#### Your assignment:
Scan the records for the string "steps"; copy each line where it occurs.

#### Provided entries:
/-! ### What follows the effect, and the two turns of the Trace loop that do not fail, as equations -/

theorem next_concludeApplying (u : State) :
    (.next (concludeApplying u) : Host.Outcome State Fault Refusal) =
      if u.es = .refused then .next u
      else if u.loadedLen ≤ u.ip.toNat then
        .next { u with es := .haltedNormal, out := u.out ++ [.report u.regs u.ip u.zf u.sf] }
      else .next { u with es := .fetching } := by
  obtain ⟨hu, hnext⟩ | ⟨hu, hip, hnext⟩ | ⟨hu, hip, hnext⟩ := concludeApplying_cases u
  · rw [hnext, if_pos hu]
  · rw [hnext, if_neg hu, if_pos hip]
    rfl
  · rw [hnext, if_neg hu, if_neg (Nat.not_le.mpr hip)]
    rfl

theorem traceFetch_end {s : State} (h : s.cur = s.loadedLen) : traceFetch s = s.setEs .traceDone := if_pos h

theorem traceFetch_line {s : State} {i : Instr} (hcur : s.cur ≠ s.loadedLen) (hdec : decodeAt s s.cur = .ok i) :
    traceFetch s = (s.emit (.line (render (DecodedInstr.record ⟨s.cur, i⟩)))).setCur (s.cur + i.size) := by
  rw [traceFetch, if_neg hcur, hdec]

end Sys2Proof.Machine
end

section
/-! PROOFS. The statements of spec/45_sequencer.md and spec/70_reset_and_hazards.md on single steps and transitions.
-/

open Sys2Proof Sys2Proof.Machine

namespace Sys2Proof.Proofs

/-- Settles O51: a step is a sequence of moves, each of which keeps the invariant. -/
theorem stepKeepsTheMachineInvariant : Obligations.StepKeepsTheMachineInvariant :=
  fun _ _ hinv hstep => inv_of_step hinv hstep

/-- Settles O52: a transition is one move, and each of the ten keeps the invariant. -/
theorem transitionKeepsTheMachineInvariant : Obligations.TransitionKeepsTheMachineInvariant :=
  fun _ _ hinv hnext => (move_of_transition hnext).inv hinv

/-- Settles O50: the store of an image is canonical, and the length is within the bound that reset has tested. -/
theorem resetHasTheMachineInvariant : Obligations.ResetHasTheMachineInvariant := by
  exact ⟨⟨reset_mem_wf, Nat.zero_le _, rfl, .inr ⟨rfl, rfl⟩⟩, fun _ _ _ _ hboot => inv_of_boot hboot⟩

/-- Settles O34: the same bytes below the loaded length satisfy the same characterisation of a decode. -/
theorem decodeDependsOnItsOwnBytesOnly : Obligations.DecodeDependsOnItsOwnBytesOnly := by
  intro s t p i hdec hfits hsame
  obtain ⟨hwf, -, hbytes⟩ := decodeAt_eq_ok_iff.mp hdec
  refine decodeAt_eq_ok_iff.mpr ⟨hwf, hfits, fun k hk => ?_⟩
  rw [hsame (p + k) (Nat.le_add_right p k) (by omega)]
  exact hbytes k hk

/-- Settles O42: the transitions compose to the step. -/
theorem macroStepIsThreeTransitions : Obligations.MacroStepIsThreeTransitions := by
  intro s hes
  exact ⟨fun ⟨_, hdec⟩ => step_fetching_ok_eq hes hdec, fun ⟨_, hdec⟩ => step_fetching_error_eq hes hdec⟩

/-- Settles O43: each move is one entry of the table. -/
theorem transitionsAreThoseOfTheTable : Obligations.TransitionsAreThoseOfTheTable := by
  intro s
  obtain ⟨t, hnext, hmove⟩ := transition_move s
  refine ⟨t, hnext, ?_⟩
  cases hmove with
  | @decode i hes hdec =>
    rw [hes]
    exact .inl ⟨i, hdec, rfl⟩
  | @fail k hes hdec =>
    rw [hes]
    exact .inr ⟨k, hdec, takeFailure_eq ..⟩
  | enter hes =>
    rw [hes]
    rfl
  | refuse hes hx hp =>
    rw [hes]
    exact ⟨_, exec_of_effect (.refused hx hp), .inr (.inr ⟨hx, hp, rfl, rfl⟩)⟩
  | @halt d u hes heff hrun hip =>
    rw [hes]
    exact ⟨u, exec_of_effect heff, .inr (.inl ⟨hrun, hip, rfl⟩)⟩
  | @goOn d u hes heff hrun hip =>
    rw [hes]
    exact ⟨u, exec_of_effect heff, .inl ⟨hrun, hip, rfl⟩⟩
  | traceEnd hes hcur =>
    rw [hes]
    exact fun _ => .inl ⟨hcur, rfl⟩
  | @traceLine i hes hcur hdec =>
    rw [hes]
    exact fun hle => .inr (.inl ⟨lt_of_le_of_ne hle hcur, i, hdec, by rw [← hes]; rfl⟩)
  | @traceFail k hes hcur hdec =>
    rw [hes]
    exact fun hle => .inr (.inr ⟨lt_of_le_of_ne hle hcur, k, hdec, takeFailure_eq ..⟩)
  | stay hend =>
    cases hes : s.es <;> simp [State.ended, EngineState.terminal, hes] at hend ⊢

/-- Settles O46: a step is a sequence of transitions, each of which answers. -/
theorem everyStepAnswersANextState : Obligations.EveryStepAnswersANextState := by
  intro s
  obtain ⟨t, hstep, -⟩ := step_reaches s
  exact ⟨t, hstep⟩

/-- Settles O47: every move keeps the configuration and extends the outputs. -/
theorem configurationAndPastOutputsAreConstant : Obligations.ConfigurationAndPastOutputsAreConstant := by
  intro s t hstep
  have hkeeps := keeps_of_step hstep
  obtain ⟨more, hmore⟩ := hkeeps.out
  exact ⟨hkeeps.loadedLen, hkeeps.mode, hkeeps.policy, more, hmore.symm⟩

/-- Settles O48: every move touches the position of its own mode alone. -/
theorem modesTouchOnlyTheirOwnPosition : Obligations.ModesTouchOnlyTheirOwnPosition := by
  intro s t hstep
  have hkeeps := keeps_of_step hstep
  exact ⟨hkeeps.cur, hkeeps.registers⟩

/-- Settles O49: a terminal state has no transition, and the model lets it stay. -/
theorem endedRunStaysAsItIs : Obligations.EndedRunStaysAsItIs :=
  fun _ hend => ⟨step_ended hend, transition_ended hend⟩

/-- Settles O39: the state before the effect is `enterApplying`, and what follows the effect is `concludeApplying`. -/
theorem stepRunsTheDecodedInstruction : Obligations.StepRunsTheDecodedInstruction := by
  intro s i hes hdec
  obtain ⟨u, hexec, -⟩ := exec_effect i (enterApplying ⟨s.ip.toNat, i⟩ s)
  rw [step_fetching_ok hes hdec, applyInstr_of_exec hexec]
  change _ = match exec i (enterApplying ⟨s.ip.toNat, i⟩ s) with
    | .next t => _
    | .fault f => _
    | .refused r => _
  rw [hexec]
  exact next_concludeApplying u

/-- Settles O41: after the advance of `IP` by the size, `IP - size` is the address of the instruction. -/
theorem stepRefusesAtTheInstructionsAddress : Obligations.StepRefusesAtTheInstructionsAddress := by
  intro s i hes hp hdec hx
  have hexec := exec_of_effect (s := enterApplying ⟨s.ip.toNat, i⟩ s) (.refused hx hp)
  rw [step_fetching_ok hes hdec, applyInstr_of_exec hexec, concludeApplying, refuseUnimplemented,
    enterApplying_ip, BitVec.add_sub_cancel]
  rfl

/-- Settles O44: the two turns of the Trace loop; a decoded instruction lies below the loaded length. -/
theorem traceStepPrintsAndAdvances : Obligations.TraceStepPrintsAndAdvances := by
  intro s hes hle
  refine ⟨fun hcur => ?_, fun i hlt hdec => ⟨?_, decodeAt_fits hdec⟩⟩
  · rw [step_traceFetching hes, traceFetch_end hcur]
    rfl
  · rw [step_traceFetching hes, traceFetch_line (Nat.ne_of_lt hlt) hdec]
    rfl

/-- Settles O45: the window is a map over its positions. -/
theorem fetchReadsTheStoreAsItIs : Obligations.FetchReadsTheStoreAsItIs :=
  fun m p L => ⟨fetchWindow_length m p L, fun _ hk => fetchWindow_getElem? m hk⟩

end Sys2Proof.Proofs
end

section
/-! SUPPORT. Runs (spec/45_sequencer.md R273, R275): a run of steps unrolled at its first step, what every run keeps,
the invariant and the registers of a reachable state, and the Trace loop to its end. -/

namespace Sys2Proof.Machine

theorem run_succ_of_step {s t : State} (h : step s = .next t) (n : Nat) : core.run (n + 1) s = core.run n t := by
  have hcore : core.step s = .next t := h
  simp only [Host.Core.run, hcore]

theorem run_one_of_step {s t : State} (h : step s = .next t) : core.run 1 s = .next t := run_succ_of_step h 0

theorem run_keeps (n : Nat) (s : State) : ∃ t, core.run n s = .next t ∧ Keeps s t := by
  induction n generalizing s with
  | zero => exact ⟨s, rfl, .refl s⟩
  | succ n ih =>
    obtain ⟨u, hstep, -⟩ := step_reaches s
    obtain ⟨t, hrun, hkeeps⟩ := ih u
    exact ⟨t, (run_succ_of_step hstep n).trans hrun, (keeps_of_step hstep).trans hkeeps⟩

/-! ### Reachable states -/

theorem Reachable.inv {s : State} (h : Reachable s) : s.Inv := by
  induction h with
  | boot _ _ _ _ hboot => exact inv_of_boot hboot
  | step _ _ _ hstep ih => exact inv_of_step ih hstep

#### Your response:
/-! PROOFS. The statements of spec/45_sequencer.md and spec/70_reset_and_hazards.md on single steps and transitions.
/-! SUPPORT. Runs (spec/45_sequencer.md R273, R275): a run of steps unrolled at its first step, what every run keeps,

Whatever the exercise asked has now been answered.